As important as the unstructured data is its corresponding Metadata: data that describes data. A text message or email contains additional information about itself: for example the author, the recipient, the time, and the length of the message. These bits of information can be stored in a structured data set, without any reference to the original content, and then analyzed. For example, a company has metadata on electronic documents at specific points in a transaction’s life-cycle; running a pattern analysis on this metadata could identify whether or not certain documents were made, altered, or destroyed after an event.

 

In instances of high profile fraud, such as the London Inter-bank Offered Rate (LIBOR) manipulation scandal, prolific emails and text messages between traders added a new dimension to the regulator’s cases against major banks. Overwhelming and repeated textual evidence, which can be produced through analyses on unstructured data, is yet another tool for litigating parties to prove a pattern of misconduct.

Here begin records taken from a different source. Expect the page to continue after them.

-- ==== Sys2Proof/Machine/State.lean ====
section
/-! DEFINITION. The state of the machine: every piece of state that spec/10_state.md gives it, host-owned and
block-owned, and two fields of the model's own (`inbox`, `readData`). `State.launch` is the reset state of rule R60 for
any contents of the memories it leaves open; `State.reset` is the one of them that the model names. -/

namespace Sys2Proof.Machine

/-- The state. -/
structure State where
  /-- `REG`, `OAM`, `OBJAFF`, `VRAM`, `PAL`: written by the host alone (R21) -/
  host : HostMem
  /-- `COLSET[x]` (R39) -/
  colset : Vector SlotSet 240
  /-- `ROWSET[y]` (R39) -/
  rowset : Vector SlotSet 160
  /-- `OBJC[s]` (R40) -/
  objc : Vector ObjCache 128
  /-- `QSET` (R22, R23; registers 8 to 11) -/
  qset : SlotSet
  /-- `QRES` (R22; register 2) -/
  qres : QRes
  /-- `ORES` (R22; register 3) -/
  ores : ORes
  /-- `BRES` (R22; register 4) -/
  bres : BRes
  /-- `WRES` (R22; register 5) -/
  wres : LayerMask
  /-- `CRES` (R22; register 6) -/
  cres : Half
  /-- `FRES.flush` (R22; register 7) -/
  flush : Bool
  /-- `ACC[k]` (R24; registers 12 to 15) -/
  acc : Vector Acc 2
  /-- `BU.state` and `BU.slot` (R45, R46; registers 16 to 18) -/
  bu : BlendUnit
  /-- `SNAP` (R44; register 20) -/
  snap : Snap
  /-- `DIRTY` (R50; register 19) -/
  dirty : DirtySet
  /-- `FAULT` (R55; register 0) -/
  fault : FaultSet
  /-- `FAULT_CMD` (R55; register 1) -/
  faultCmd : Word
  /-- `OUT` (R79), the cell of row `r` and column `c` at `outIndex r c` -/
  out : List (Nat × BitVec 16)
  /-- the host's transactions still to come, the next one first: the model's own field (notes/assumptions/1.md) -/
  inbox : List HostTxn
  /-- what the last transaction on the result read port delivered: the model's own field (notes/assumptions/6.md) -/
  readData : Word
deriving DecidableEq, Repr

/-- Why a step stops. No command stops the machine (R301, R293): a precondition violation sets a bit of `FAULT` and the
machine goes on. Only a transaction of the host that names a place that does not exist stops it. -/
inductive Fault where
  /-- raised by `hostStore` for a store at an address outside its space (R70, R71, R78 give the sizes); safe -/
  | storeOutsideSpace
  /-- raised by `hostStore` for a 2-byte store at an odd address (R73 defines no misaligned access); safe -/
  | misalignedStore
  /-- raised by `hostReadOut` for a row or column that `OUT` does not have (R79); safe -/
  | readOutsideOut
deriving DecidableEq, Repr

/-- Why a step has no meaning. -/
inductive Refusal where
  /-- raised by `exec` for an instruction without a meaning; none is left; safe -/
  | notModelled (mnemonic : String)
deriving DecidableEq, Repr

/-- The three outcomes of a step of this machine. -/
abbrev Outcome := Host.Outcome State Fault Refusal

/-- The unset slot value (R46): `prio = 7` is `PRIO_UNSET`, `layer = 7` is none. -/
def Layer.unset : Layer :=
  { color := 0, prio := 7, tgtA := false, tgtB := false, blendedObj := false, layer := 7 }

/-- A slot of the geometry cache with every field 0: a hidden slot (R60). -/
def ObjCache.zero : ObjCache :=
  { texW := 0, texH := 0, rectX := 0, rectY := 0, rectW := 0, rectH := 0, cx := 0, cy := 0,
    clipX0 := 0, clipX1 := 0, clipY0 := 0, clipY1 := 0 }

/-- The host-owned memories in canonical form. -/
def HostMem.canon (m : HostMem) : HostMem :=
  { m with vram := Memory.canon cfg.vramSize m.vram, pal := Memory.canon palSize m.pal }

/-- The reset state (R60): every block-owned piece of state at the value of the table, host-owned memories and `OUT` as
`m` says ("unspecified: any value", `RESET_MEM`), and `inbox` the transactions that follow. -/
def State.launch (m : LaunchMem) (inbox : List HostTxn) : State where
  host := HostMem.canon m.host
  colset := Vector.replicate 240 0
  rowset := Vector.replicate 160 0
  objc := Vector.replicate 128 ObjCache.zero
  qset := 0
  qres := { valid := false, slot := 0 }
  ores := { color := 0, prio := 0, semi := false, objwin := false, found := false }
  bres := { color := 0, valid := false }
  wres := { bg := 0, obj := false, blend := false }
  cres := 0
  flush := false
  acc := Vector.replicate 2 { x := 0, y := 0 }
  bu := { state := .reset, slot0 := Layer.unset, slot1 := Layer.unset }
  snap := { tag := 0, en := 0, mos := 0, granH := 0, granV := 0, page := false }
  dirty := BitVec.allOnes 21
  fault := 0
  faultCmd := 0
  out := Memory.canon outCells m.out
  inbox := inbox
  readData := 0

/-- A layer-enable mask of zeros. -/
def LayerMask.zero : LayerMask := { bg := 0, obj := false, blend := false }

/-- `REG` with every field 0. -/
def Reg.zero : Reg where
  dispcnt := { mode := 0, page := false, obj1d := false, forcedBlank := false, bgEnable := 0, winEnable := 0,
               objwinEnable := false }
  bgcnt := Vector.replicate 4
    { priority := 0, charBase := 0, mosaic := false, color8 := false, screenBase := 0, wrap := false, size := 0 }
  bgHofs := Vector.replicate 4 0
  bgVofs := Vector.replicate 4 0
  aff := Vector.replicate 2 { pa := 0, pb := 0, pc := 0, pd := 0, x := 0, y := 0 }
  win := Vector.replicate 2 { left := 0, right := 0, top := 0, bottom := 0 }
  winin := Vector.replicate 2 LayerMask.zero
  winobj := LayerMask.zero
  winout := LayerMask.zero
  mosaic := { bgH := 0, bgV := 0, objH := 0, objV := 0 }
  bldcnt := { mode := 0, targetA := 0, targetB := 0 }
  eva := 0
  evb := 0
  evy := 0

/-- A sprite descriptor with every field 0. -/
def ObjAttr.zero : ObjAttr :=
  { y := 0, x := 0, affine := false, doubleSize := false, gfxMode := 0, mosaic := false, color8 := false, shape := 0,
    size := 0, hflip := false, vflip := false, affGroup := 0, tile := 0, priority := 0, palette := 0 }

/-- Every host-owned location and every cell of `OUT` zero: the value of `RESET_MEM` that `State.reset` takes (DESIGN
CHOICE, notes/assumptions/3.md: the spec leaves it open). -/
def LaunchMem.zero : LaunchMem where
  host :=
    { reg := Reg.zero, oam := Vector.replicate 128 ObjAttr.zero,
      objAff := Vector.replicate 32 { pa := 0, pb := 0, pc := 0, pd := 0 }, vram := [], pal := [] }
  out := []

/-- The machine right after reset, no transaction yet issued. The block-owned state is that of R60; what R60 leaves open
is zero here by the model's choice, and `State.launch` is the reset state for every other choice. -/
def State.reset : State := State.launch LaunchMem.zero []

end Sys2Proof.Machine
end

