-- ==== Sys2Proof/Machine/Visibility.lean ====
section
/-! DEFINITION. The visibility index: `MARK_DRAWN`, `MARK_HIDDEN`, `QUERY`, `QPOP` (spec/40_visibility_index.md). -/

namespace Sys2Proof.Machine

/-- The sets and the cache entry of slot `slot` filled from the geometry `g` (R142, last lines). -/
def fillSlot (slot : SlotNo) (g : ObjCache) (s : State) : State :=
  { s with
    colset := overRange (insertSlot slot) g.clipX0 g.clipX1 s.colset
    rowset := overRange (insertSlot slot) g.clipY0 g.clipY1 s.rowset
    objc := Tab.set s.objc slot g }

/-- The three early returns of `MARK_DRAWN`: already drawn, non-affine with double-size, reserved shape (R142). -/
def markDrawnSkips (a : ObjAttr) (c : ObjCache) : Bool :=
  drawn c || (!a.affine && a.doubleSize) || (geometry a).texW == 0

/-- `MARK_DRAWN slot` (R142). -/
def markDrawn (slot : SlotNo) (s : State) : State :=
  let a := Tab.get s.host.oam slot
  if markDrawnSkips a (Tab.get s.objc slot) then s else fillSlot slot (geometry a) s

/-- `MARK_HIDDEN slot`: removal within the cached clipped bounds; the size sentinel becomes 0 (R145). -/
def markHidden (slot : SlotNo) (s : State) : State :=
  let c := Tab.get s.objc slot
  if drawn c then
    { s with
      colset := overRange (removeSlot slot) c.clipX0 c.clipX1 s.colset
      rowset := overRange (removeSlot slot) c.clipY0 c.clipY1 s.rowset
      objc := Tab.set s.objc slot { c with texW := 0, texH := 0 } }
  else s

/-- The set `QUERY x, y` loads: the intersection, empty off the screen (R147). -/
def visibleAt (s : State) (x y : Nat) : SlotSet :=
  if cfg.screenW ≤ x ∨ cfg.screenH ≤ y then 0#128 else Tab.at s.colset x 0#128 &&& Tab.at s.rowset y 0#128

/-- `QUERY x, y` (R147). -/
def query (x y : BitVec 8) (s : State) : State := { s with qset := visibleAt s x.toNat y.toNat }

/-- `QPOP` (R148). -/
def qpop (s : State) : State :=
  match lowest s.qset with
  | none => { s with qres := { valid := false, slot := 0 } }
  | some slot => { s with qset := removeSlot slot s.qset, qres := { valid := true, slot := slot } }

/-- `MARK_DRAWN` -/
def execMarkDrawn (slot : SlotNo) (s : State) : Outcome := .next (markDrawn slot s)

/-- `MARK_HIDDEN` -/
def execMarkHidden (slot : SlotNo) (s : State) : Outcome := .next (markHidden slot s)

/-- `QUERY` -/
def execQuery (x y : BitVec 8) (s : State) : Outcome := .next (query x y s)

/-- `QPOP` -/
def execQpop (s : State) : Outcome := .next (qpop s)

end Sys2Proof.Machine
end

With businesses and government now firmly reliant on electronic data for their regular operations, litigants are increasingly presenting data-driven analyses to support their assertions of fact in court. This application of Data Analytics, the ability to draw insights from large data sources, is helping courts answer a variety of questions. For example, can a party establish a pattern of wrongdoing based on past transactions? Such evidence is particularly important in litigation involving large volumes of data: business disputes, class actions, fraud, and whistleblower cases. The use cases for data based evidence increasingly cuts across industries, whether its financial services, education, healthcare, or manufacturing.  

 

Given the increasing importance of Big Data and Data Analytics, parties with a greater understanding of data-based evidence have an advantage. Statistical analyses of data can provide judges and juries with information that otherwise would not be known. Electronic data hosted by a party is discoverable, data is impartial (in the abstract), and large data sets can be readily analyzed with increasingly sophisticated techniques. Data based evidence, effectively paired with witness testimony, strengthens a party’s assertion of the facts. Realizing this, litigants engage expert witness to provide dueling tabulations or interpretations of data at trial. As a result, US case law on data based evidence is still evolving. Judges and juries are making important decisions based the validity and correctness of complex and at times contradictory analyses.

 

This series will discuss best practices in applying analytical techniques to complex legal cases, while focusing on important questions which must be answered along the way. Everything, from acquiring data, to preparing an analysis, to running statistical tests, to presenting results, carries huge consequences for the applicability of data based evidence. In cases where both parties employ expert witnesses to analyze thousands if not millions of records, a party’s assertions of fact are easily undermined if their analysis is deemed less relevant or inappropriate. Outcomes may turn on the statistical significance of a result, the relevance of a prior analysis to a certain class, the importance of excluded data, or the rigor of an anomaly detection algorithm. At worst, expert testimony can be dismissed.

 

Many errors in data based evidence, at their heart, are faulty assumptions on what the data can prove. Lawyers and clients may overestimate the relevance of their supporting analysis, or mold data (and assumptions) to fit certain facts. Litigating parties and witnesses must constantly ensure data-driven evidence is grounded on best practices, while addressing the matter at hand. Data analytics is a powerful tool, and is only as good as the user.